Capítulo 45
A cunhada ouviu uma conversa lá fora e não pôde deixar de sentir inveja: só tenho um filho, mas consegui uma peça de cinco quilos de carne de porco, cortei quatro partes para fritar gordura, e o restante ainda dá para fazermos uma refeição de bolinhos juntos. Voltando ao assunto, a cunhada está preocupada que o menino apanhe, teme que aquele grupo de crianças faça bagunça e deixe a professora Song doente de raiva. Em toda a escola, sou a de maior escolaridade; sempre que os alunos têm dúvidas de matemática, vêm procurar por mim. Se eu adoecer e tirar licença, quem vai ajudar o Segundo nas tarefas de matemática?
A cunhada correu até lá e viu algumas crianças de seis ou sete anos espiando do lado de fora do portão, curiosas; as de sete ou oito faziam guarda no pátio, e as de cerca de dez estavam agachadas junto à porta da sala, parecendo vigiar como soldados. De longe, parecia até uma cena de filme. "O que vocês estão fazendo?", perguntou ela.
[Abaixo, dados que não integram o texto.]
-- ==== Sys2Proof/Laws/KeepsMailbox.lean ====
section
/-! SUPPORT. What each operation of Mailbox.lean keeps: the canonical form, and the parts of the state that it does not name. -/

namespace Sys2Proof.Machine

theorem mbxTaken_keeps {m : Nat} {s0 : State} (hm : m.land 8813272891396 = 8813272891396) (s : State) (rq : Requester) (op : ℕ) (h_s : Keeps m s0 s) :
    Keeps m s0 (mbxTaken s rq op) := by
  unfold mbxTaken
  repeat' first
    | with_reducible assumption
    | intro _
    | (extract_lets -underBinder +onlyGivenNames x; first
      | (guard_hyp x : State := _; refine (fun (hx : Keeps m s0 x) => ?_) ?_ <;> [clear_value x; subst x])
      | clear_value x)
    | with_reducible refine State.set_keeps (landTrans hm (by decide)) _ _ _ _ _ ?_
    | with_reducible refine State.bump_keeps (landTrans hm (by decide)) _ _ _ _ _ ?_
    | with_reducible refine forEach_keeps (landTrans hm (by decide)) _ _ _ ?_ ?_
    | fail_if_no_progress (with_reducible refine upd_mbx_smbOp (landTrans hm (by decide)) _ _ ?_)

theorem mbxCommand_keeps {m : Nat} {s0 : State} (hm : m.land 8813272891396 = 8813272891396) (s : State) (rq : Requester) (op : ℕ) (check : State → ℕ) (body : State → State) (h_s : Keeps m s0 s) (h_body : ∀ x0, Keeps m s0 x0 → Keeps m s0 (body x0)) :
    Keeps m s0 (mbxCommand s rq op check body) := by
  unfold mbxCommand
  repeat' first
    | with_reducible assumption
    | (extract_lets -underBinder +onlyGivenNames x; first
      | (guard_hyp x : State := _; refine (fun (hx : Keeps m s0 x) => ?_) ?_ <;> [clear_value x; subst x])
      | clear_value x)
    | with_reducible refine h_body _ ?_
    | with_reducible refine mbxTaken_keeps (landTrans hm (by decide)) _ _ _ ?_
    | with_reducible refine State.bumpSat_keeps (landTrans hm (by decide)) _ _ _ _ _ ?_
    | with_reducible refine mbxEnd_keeps (landTrans hm (by decide)) _ _ _ ?_
    | with_reducible refine ite_keeps ?_ ?_

theorem mbxRelease_keeps {m : Nat} {s0 : State} (hm : m.land 4194316 = 4194316) (s : State) (rq : Requester) (h_s : Keeps m s0 s) :
    Keeps m s0 (mbxRelease s rq) := by
  unfold mbxRelease
  repeat' first
    | with_reducible assumption
    | with_reducible refine rewritten_keeps (landTrans hm (by decide)) _ _ ?_
    | with_reducible refine State.set_keeps (landTrans hm (by decide)) _ _ _ _ _ ?_
    | with_reducible refine ite_keeps ?_ ?_

theorem mbxTake_keeps {m : Nat} {s0 : State} (hm : m.land 4194316 = 4194316) (s : State) (rq : Requester) (h_s : Keeps m s0 s) :
    Keeps m s0 (mbxTake s rq) := by
  unfold mbxTake
  repeat' first
    | with_reducible assumption
    | with_reducible refine rewritten_keeps (landTrans hm (by decide)) _ _ ?_
    | with_reducible refine State.set_keeps (landTrans hm (by decide)) _ _ _ _ _ ?_
    | with_reducible refine ite_keeps ?_ ?_

theorem mbxPublish_keeps {m : Nat} {s0 : State} (hm : m.land 18255708164 = 18255708164) (s : State) (h_s : Keeps m s0 s) :
    Keeps m s0 (mbxPublish s) := by
  unfold mbxPublish
  repeat' first
    | with_reducible assumption
    | intro _
    | (extract_lets -underBinder +onlyGivenNames x; guard_hyp x : State := _; refine (fun (hx : Keeps m s0 x) => ?_) ?_ <;> [clear_value x; subst x])
    | with_reducible refine forEach_keeps (landTrans hm (by decide)) _ _ _ ?_ ?_
    | with_reducible refine State.set_keeps (landTrans hm (by decide)) _ _ _ _ _ ?_
    | with_reducible refine raiseMsix_keeps (landTrans hm (by decide)) _ _ _ ?_
    | with_reducible refine emit_keeps (landTrans hm (by decide)) _ _ ?_
    | with_reducible refine ite_keeps ?_ ?_
    | split
    | fail_if_no_progress (with_reducible refine upd_mbx (landTrans hm (by decide)) _ ?_)

theorem execMailboxOperationEnd_keeps {m : Nat} {s0 : State} (hm : m.land 18255708164 = 18255708164) (s : State) (h_s : Keeps m s0 s) :
    KeepsX m s0 (execMailboxOperationEnd s) :=
  next_keeps (mbxPublish_keeps hm _ h_s)

theorem execMbxRelease_keeps {m : Nat} {s0 : State} (hm : m.land 4194316 = 4194316) (rq : Requester) (s : State) (h_s : Keeps m s0 s) :
    KeepsX m s0 (execMbxRelease rq s) :=
  next_keeps (mbxRelease_keeps hm _ _ h_s)

theorem execMbxTake_keeps {m : Nat} {s0 : State} (hm : m.land 4194316 = 4194316) (rq : Requester) (s : State) (h_s : Keeps m s0 s) :
    KeepsX m s0 (execMbxTake rq s) :=
  next_keeps (mbxTake_keeps hm _ _ h_s)

end Sys2Proof.Machine
end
As crianças do portão sinalizaram para que ela se afastasse, pedindo silêncio. Olhando ao redor, ela percebeu que, no quintal vizinho, a esposa do Duan também observava a situação. Em poucas passadas ela se aproximou: "Cunhada, estou achando que alguém veio brigar com o Zili e o Gengsheng, e essas crianças vieram ajudar. Mas por quê? Existe alguém na ilha mais sensato que o Zili?"
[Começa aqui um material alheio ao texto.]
-- ==== Sys2Proof/Laws/KeepsServing.lean ====
section
/-! SUPPORT. What each operation of Serving.lean keeps: the canonical form, and the parts of the state that it does not name. -/

namespace Sys2Proof.Machine

theorem SjR.andThen_keeps {m : Nat} {s0 : State} (hm : m.land 0 = 0) (r : SjR) (f : State → SjR) (h_r : Keeps1 m s0 r) (h_f : ∀ x0, Keeps m s0 x0 → Keeps1 m s0 (f x0)) :
    Keeps1 m s0 (SjR.andThen r f) := by
  unfold SjR.andThen
  repeat' first
    | with_reducible assumption
    | with_reducible refine h_f _ ?_
    | split
    | with_reducible exact Keeps1.of ‹_›

theorem sjRead_keeps {m : Nat} {s0 : State} (hm : m.land 4 = 4) (j : ℕ) (o : ℕ) (n : ℕ) (f : Bytes → State → SjR) (s : State) (h_f : ∀ x0 x1, Keeps m s0 x1 → Keeps1 m s0 (f x0 x1)) (h_s : Keeps m s0 s) :
    Keeps1 m s0 (sjRead j o n f s) := by
  unfold sjRead
  repeat' first
    | with_reducible assumption
    | (extract_lets -underBinder +onlyGivenNames x; clear_value x)
    | with_reducible refine h_f _ _ ?_
    | with_reducible refine poisonSeenDev_keeps (landTrans hm (by decide)) _ _ ?_
    | with_reducible refine ite_keeps1 ?_ ?_
    | split
    | with_reducible refine pair1 ?_

theorem walkPages_keeps {m : Nat} {s0 : State} (hm : m.land 4 = 4) (j : ℕ) (f : List ℕ → State → SjR) (r : ℕ) (r1 : ℕ) (r11 : List ℕ) (r111 : State) (h_f : ∀ x0 x1, Keeps m s0 x1 → Keeps1 m s0 (f x0 x1)) (h_r111 : Keeps m s0 r111) :
    Keeps1 m s0 (walkPages j f r r1 r11 r111) := by
  induction r generalizing r1 r11 r111 with
  | zero =>
    unfold walkPages
    repeat' first
      | with_reducible assumption
      | with_reducible refine h_f _ _ ?_
  | succ k ih =>
    unfold walkPages
    repeat' first
      | with_reducible assumption
      | with_reducible apply ih
      | intro _
      | with_reducible refine h_f _ _ ?_
      | with_reducible refine sjRead_keeps (landTrans hm (by decide)) _ _ _ _ _ ?_ ?_
      | with_reducible refine ite_keeps1 ?_ ?_

theorem withPages_keeps {m : Nat} {s0 : State} (hm : m.land 4 = 4) (j : ℕ) (i : ℕ) (f : List ℕ → State → SjR) (s : State) (h_f : ∀ x0 x1, Keeps m s0 x1 → Keeps1 m s0 (f x0 x1)) (h_s : Keeps m s0 s) :
    Keeps1 m s0 (withPages j i f s) := by
  unfold withPages
  repeat' first
    | with_reducible assumption
    | with_reducible refine walkPages_keeps (landTrans hm (by decide)) _ _ _ _ _ _ ?_ ?_

theorem markPages_keeps {m : Nat} {s0 : State} (hm : m.land 134217728 = 134217728) (s : State) (j : ℕ) (l : List ℕ) (v : Bool) (h_s : Keeps m s0 s) :
    Keeps m s0 (markPages s j l v) := by
  unfold markPages
  repeat' first
    | with_reducible assumption
    | (extract_lets -underBinder +onlyGivenNames x; clear_value x)
    | with_reducible refine setSj_keeps (landTrans hm (by decide)) _ _ _ ?_

theorem dropBead_keeps {m : Nat} {s0 : State} (hm : m.land 134218756 = 134218756) (s : State) (i : ℕ) (h_s : Keeps m s0 s) :
    Keeps m s0 (dropBead s i) := by
  unfold dropBead
  repeat' first
    | with_reducible assumption
    | intro _
    | (extract_lets -underBinder +onlyGivenNames x; clear_value x)
    | with_reducible refine freeBead_keeps (landTrans hm (by decide)) _ _ ?_
    | with_reducible refine markPages_keeps (landTrans hm (by decide)) _ _ _ _ ?_
    | with_reducible refine pair1 ?_
    | with_reducible refine Keeps1.of (withPages_keeps (landTrans hm (by decide)) _ _ _ _ ?_ ?_)

theorem sjPublish_keeps {m : Nat} {s0 : State} (hm : m.land 4 = 4) (s : State) (j : ℕ) (h_s : Keeps m s0 s) :
    Keeps m s0 (sjPublish s j) := by
  unfold sjPublish
  repeat' first
    | with_reducible assumption
    | (extract_lets -underBinder +onlyGivenNames x; first
      | (guard_hyp x : State := _; refine (fun (hx : Keeps m s0 x) => ?_) ?_ <;> [clear_value x; subst x])
      | clear_value x)
    | with_reducible refine State.set_keeps (landTrans hm (by decide)) _ _ _ _ _ ?_

theorem sjClear_keeps {m : Nat} {s0 : State} (hm : m.land 17314087940 = 17314087940) (s : State) (j : ℕ) (h_s : Keeps m s0 s) :
    Keeps m s0 (sjClear s j) := by
  unfold sjClear
  repeat' first
    | with_reducible assumption
    | (extract_lets -underBinder +onlyGivenNames x; first
      | (guard_hyp x : State := _; refine (fun (hx : Keeps m s0 x) => ?_) ?_ <;> [clear_value x; subst x])
      | clear_value x)
    | with_reducible refine mbxEnd_keeps (landTrans hm (by decide)) _ _ _ ?_
    | with_reducible refine freeBead_keeps (landTrans hm (by decide)) _ _ ?_
    | with_reducible refine setFnState_keeps (landTrans hm (by decide)) _ _ _ ?_
    | with_reducible refine sjPublish_keeps (landTrans hm (by decide)) _ _ ?_
    | with_reducible refine State.set_keeps (landTrans hm (by decide)) _ _ _ _ _ ?_
    | with_reducible refine setSj_keeps (landTrans hm (by decide)) _ _ _ ?_
    | with_reducible refine ite_keeps ?_ ?_
    | split

theorem sjWrite_keeps {m : Nat} {s0 : State} (hm : m.land 39728448516 = 39728448516) (j : ℕ) (o : ℕ) (l : Bytes) (s : State) (h_s : Keeps m s0 s) :
    Keeps1 m s0 (sjWrite j o l s) := by
  unfold sjWrite
  repeat' first
    | with_reducible assumption
    | (extract_lets -underBinder +onlyGivenNames x; clear_value x)
    | with_reducible refine homeWrite_keeps (landTrans hm (by decide)) _ _ _ _ ?_
    | with_reducible refine ite_keeps1 ?_ ?_
    | with_reducible refine pair1 ?_

theorem evtDrain_keeps {m : Nat} {s0 : State} (hm : m.land 39864763396 = 39864763396) (j : ℕ) (r : ℕ) (r1 : State) (h_r1 : Keeps m s0 r1) :
    Keeps1 m s0 (evtDrain j r r1) := by
  induction r generalizing r1 with
  | zero =>
    unfold evtDrain
    repeat' first
      | with_reducible assumption
      | with_reducible refine pair1 ?_
  | succ k ih =>
    unfold evtDrain
    repeat' first
      | with_reducible assumption
      | with_reducible apply ih
      | intro _
      | (extract_lets -underBinder +onlyGivenNames x; clear_value x)
      | with_reducible refine sjRead_keeps (landTrans hm (by decide)) _ _ _ _ _ ?_ ?_
      | with_reducible refine SjR.andThen_keeps (landTrans hm (by decide)) _ _ ?_ ?_
      | with_reducible refine sjWrite_keeps (landTrans hm (by decide)) _ _ _ _ ?_
      | with_reducible refine raiseMsix_keeps (landTrans hm (by decide)) _ _ _ ?_
      | with_reducible refine setSj_keeps (landTrans hm (by decide)) _ _ _ ?_
      | with_reducible refine ite_keeps1 ?_ ?_
      | split
      | with_reducible refine pair1 ?_

theorem event_keeps {m : Nat} {s0 : State} (hm : m.land 39864763396 = 39864763396) (j : ℕ) (code : ℕ) (ev : ℕ) (bead : ℕ) (user : ℕ) (s : State) (h_s : Keeps m s0 s) :
    Keeps1 m s0 (event j code ev bead user s) := by
  unfold event
  repeat' first
    | with_reducible assumption
    | (extract_lets -underBinder +onlyGivenNames x; first
      | (guard_hyp x : State := _; refine (fun (hx : Keeps m s0 x) => ?_) ?_ <;> [clear_value x; subst x])
      | clear_value x)
    | with_reducible refine setSj_keeps (landTrans hm (by decide)) _ _ _ ?_
    | with_reducible refine evtDrain_keeps (landTrans hm (by decide)) _ _ _ ?_

theorem admitReq_keeps {m : Nat} {s0 : State} (hm : m.land 40401634310 = 40401634310) (j : ℕ) (e : Bytes) (s : State) (h_s : Keeps m s0 s) :
    Keeps1 m s0 (admitReq j e s) := by
  unfold admitReq
  repeat' first
    | with_reducible assumption
    | intro _
    | (extract_lets -underBinder +onlyGivenNames x; first
      | (guard_hyp x : Nat → State → SjR := _; refine (fun (hf : ∀ a t, Keeps m s0 t → Keeps1 m s0 (x a t)) => ?_) ?_ <;> [clear_value x; subst x])
      | clear_value x)
    | with_reducible apply hf
    | with_reducible refine event_keeps (landTrans hm (by decide)) _ _ _ _ _ _ ?_
    | with_reducible refine admission_keeps (landTrans hm (by decide)) _ _ _ ?_
    | with_reducible refine newBead_keeps (landTrans hm (by decide)) _ _ _ _ _ _ _ _ _ _ ?_
    | with_reducible refine ite_keeps1 ?_ ?_
    | split
    | with_reducible refine ofPair2 ‹_ = (_, _)› ?_
    | with_reducible refine Keeps2.of (takeFree_keeps (landTrans hm (by decide)) _ ?_)
    | with_reducible refine Keeps2.of (admitStamp_keeps (landTrans hm (by decide)) _ ?_)

theorem sjEnd_keeps {m : Nat} {s0 : State} (hm : m.land 4 = 4) (j : ℕ) (r : SjR) (h_r : Keeps1 m s0 r) :
    Keeps m s0 (sjEnd j r) := by
  unfold sjEnd
  repeat' first
    | with_reducible refine faultFn_keeps (landTrans hm (by decide)) _ _ _ ?_
    | split
    | with_reducible exact Keeps1.of ‹_›

theorem seeBead_keeps {m : Nat} {s0 : State} (hm : m.land 34628173828 = 34628173828) (i : ℕ) (s : State) (h_s : Keeps m s0 s) :
    Keeps1 m s0 (seeBead i s) := by
  unfold seeBead
  repeat' first
    | with_reducible assumption
    | (extract_lets -underBinder +onlyGivenNames x; guard_hyp x : State := _; refine (fun (hx : Keeps m s0 x) => ?_) ?_ <;> [clear_value x; subst x])
    | with_reducible refine beadRead_keeps (landTrans hm (by decide)) _ _ ?_
    | with_reducible refine beadPoison_keeps (landTrans hm (by decide)) _ _ ?_
    | with_reducible refine ite_keeps1 ?_ ?_
    | with_reducible refine pair1 ?_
A esposa do Duan balançou a cabeça: "Também não entendi. Agora há pouco, quando você estava lá dentro, algumas crianças vieram buscar madeira comigo, e até pegaram a que eu estava usando. Pensei que fossem receber visitas, mas veja, não parece recepção, parece que estão esperando bandidos."
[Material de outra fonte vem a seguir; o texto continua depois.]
theorem afterBoundary_keeps {m : Nat} {s0 : State} (hm : m.land 8192 = 8192) (s : State) (n : ℕ) (f : Inflight) (h_s : Keeps m s0 s) :
    Keeps m s0 (afterBoundary s n f) := by
  unfold afterBoundary
  repeat' first
    | with_reducible assumption
    | (extract_lets -underBinder +onlyGivenNames x; clear_value x)
    | with_reducible refine setCtx_keeps (landTrans hm (by decide)) _ _ _ ?_
    | with_reducible refine ite_keeps ?_ ?_

theorem commitWrite_keeps {m : Nat} {s0 : State} (hm : m.land 39728448516 = 39728448516) (n : ℕ) (s : State) (w : Staged) (h_s : Keeps m s0 s) :
    Keeps m s0 (commitWrite n s w) := by
  unfold commitWrite
  repeat' first
    | with_reducible assumption
    | with_reducible refine chipWrite_keeps (landTrans hm (by decide)) _ _ _ _ _ _ ?_
    | with_reducible refine homeWrite_keeps (landTrans hm (by decide)) _ _ _ _ ?_
    | with_reducible refine ite_keeps ?_ ?_

theorem treeStep_keeps {m : Nat} {s0 : State} (hm : m.land 39728448516 = 39728448516) (s : State) (r : Config.Red) (h_s : Keeps m s0 s) :
    Keeps1 m s0 (treeStep s r) := by
  unfold treeStep
  repeat' first
    | with_reducible assumption
    | (extract_lets -underBinder +onlyGivenNames x; clear_value x)
    | with_reducible refine homeWrite_keeps (landTrans hm (by decide)) _ _ _ _ ?_
    | with_reducible refine ite_keeps1 ?_ ?_
    | with_reducible refine pair1 ?_

theorem commitOut_keeps {m : Nat} {s0 : State} (hm : m.land 39728448516 = 39728448516) (n : ℕ) (x : ℕ) (s : State) (f : Inflight) (h_s : Keeps m s0 s) :
    Keeps1 m s0 (commitOut n x s f) := by
  unfold commitOut
  repeat' first
    | with_reducible assumption
    | intro _
    | (extract_lets -underBinder +onlyGivenNames x; first
      | (guard_hyp x : State := _; refine (fun (hx : Keeps m s0 x) => ?_) ?_ <;> [clear_value x; subst x])
      | clear_value x)
    | with_reducible refine forEach_keeps (landTrans hm (by decide)) _ _ _ ?_ ?_
    | with_reducible refine commitWrite_keeps (landTrans hm (by decide)) _ _ _ ?_
    | with_reducible refine treeStep_keeps (landTrans hm (by decide)) _ _ ?_
    | split
    | with_reducible refine pair1 ?_

theorem endReplay_keeps {m : Nat} {s0 : State} (hm : m.land 42949682180 = 42949682180) (s : State) (n : ℕ) (x : ℕ) (f : Inflight) (linked : Bool) (h_s : Keeps m s0 s) :
    Keeps m s0 (endReplay s n x f linked) := by
  unfold endReplay
  repeat' first
    | with_reducible assumption
    | (extract_lets -underBinder +onlyGivenNames x; first
      | (guard_hyp x : State := _; refine (fun (hx : Keeps m s0 x) => ?_) ?_ <;> [clear_value x; subst x])
      | clear_value x)
    | with_reducible refine journal_keeps (landTrans hm (by decide)) _ _ ?_
    | with_reducible refine setRep_keeps (landTrans hm (by decide)) _ _ _ ?_
    | with_reducible refine setCtx_keeps (landTrans hm (by decide)) _ _ _ ?_
    | with_reducible refine ite_keeps ?_ ?_
    | split

theorem commitOne_keeps {m : Nat} {s0 : State} (hm : m.land 48318522372 = 48318522372) (n : ℕ) (x : ℕ) (linked : Bool) (s : State) (f : Inflight) (h_s : Keeps m s0 s) :
    Keeps m s0 (commitOne n x linked s f) := by
  unfold commitOne
  repeat' first
    | with_reducible assumption
    | (extract_lets -underBinder +onlyGivenNames x; first
      | (guard_hyp x : State := _; refine (fun (hx : Keeps m s0 x) => ?_) ?_ <;> [clear_value x; subst x])
      | (guard_hyp x : State × ℕ := _; refine (fun (hx : Keeps1 m s0 x) => ?_) ?_ <;> [clear_value x; subst x])
      | clear_value x)
    | with_reducible refine commitOut_keeps (landTrans hm (by decide)) _ _ _ _ ?_
    | with_reducible refine underWins_keeps (landTrans hm (by decide)) _ _ _ ?_
    | with_reducible refine setCtx_keeps (landTrans hm (by decide)) _ _ _ ?_
    | with_reducible refine afterBoundary_keeps (landTrans hm (by decide)) _ _ _ ?_
    | with_reducible refine endReplay_keeps (landTrans hm (by decide)) _ _ _ _ _ ?_
    | with_reducible refine trace_keeps (landTrans hm (by decide)) _ _ _ _ _ _ _ _ _ ?_
    | with_reducible exact Keeps1.of ‹_›
    | fail_if_no_progress (with_reducible refine upd_wins (landTrans hm (by decide)) _ ?_)

theorem signalToken_keeps {m : Nat} {s0 : State} (hm : m.land 12288 = 12288) (s : State) (n : ℕ) (x : ℕ) (c : BitVec 256) (h_s : Keeps m s0 s) :
    KeepsO m s0 (signalToken s n x c) := by
  unfold signalToken
  repeat' first
    | with_reducible assumption
    | (extract_lets -underBinder +onlyGivenNames x; clear_value x)
    | with_reducible refine setClTok_keeps (landTrans hm (by decide)) _ _ _ _ ?_
    | with_reducible refine setCtx_keeps (landTrans hm (by decide)) _ _ _ ?_
    | with_reducible refine ite_keepsO ?_ ?_
    | with_reducible refine some_keeps ?_
    | with_reducible exact none_keeps

theorem signalAll_keeps {m : Nat} {s0 : State} (hm : m.land 60131736580 = 60131736580) (n : ℕ) (x : ℕ) (r : List Inflight) (r1 : State) (h_r1 : Keeps m s0 r1) :
    Keeps m s0 (signalAll n x r r1) := by
  induction r generalizing r1 with
  | nil =>
    unfold signalAll
    repeat' first
      | with_reducible assumption
  | cons b t ih =>
    unfold signalAll
    repeat' first
      | with_reducible assumption
      | with_reducible apply ih
      | with_reducible refine signalToken_keeps (landTrans hm (by decide)) _ _ _ _ ?_
      | with_reducible refine cmdFault_keeps (landTrans hm (by decide)) _ _ _ _ _ _ _ ?_
      | with_reducible refine ofSome ‹_ = some _› ?_
      | split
A cunhada ficou na ponta dos pés e espiou o quintal. Viu que o mestre estava tirando uma faca do Sanwa. "Veja como o Sanwa está, não parece que vai atacar o mestre."
"Dê coragem ao Sanwa, ele não se atreveria a atacar com uma faca," disse a esposa do Duan, observando. "Parece que as visitas estão dentro de casa."
A cunhada já ouvira da mãe do Mazhenxing que a família do mestre sempre foi muito tradicional, preferindo filhos homens, e bastante complicada. A mãe morreu cedo, a madrasta era estranha, e a professora Song sempre foi firme, enfrentando todos sem medo, tanto que o pai do mestre não se atrevia a visitá-los. A madrasta era parente distante da professora Song, mas nem ela precisava que o mestre intercedesse.
A cunhada perguntou: "A professora Song está aí?"
"Está dentro de casa."
A cunhada, sem pensar, disse: "Quer que eu vá lá expulsar essas pessoas?" De repente, lhe ocorreu uma possibilidade. "São parentes do nosso Zili? Tios e tias do Zhenxing?"
A esposa do Duan refletiu sobre o que ela dissera e viu que as crianças que bloqueavam o portão se dispersaram, logo um homem apareceu, parecia estar pedindo calma ao mestre. "Aqueles não são parentes do Ma, veja pelas roupas, são da cidade."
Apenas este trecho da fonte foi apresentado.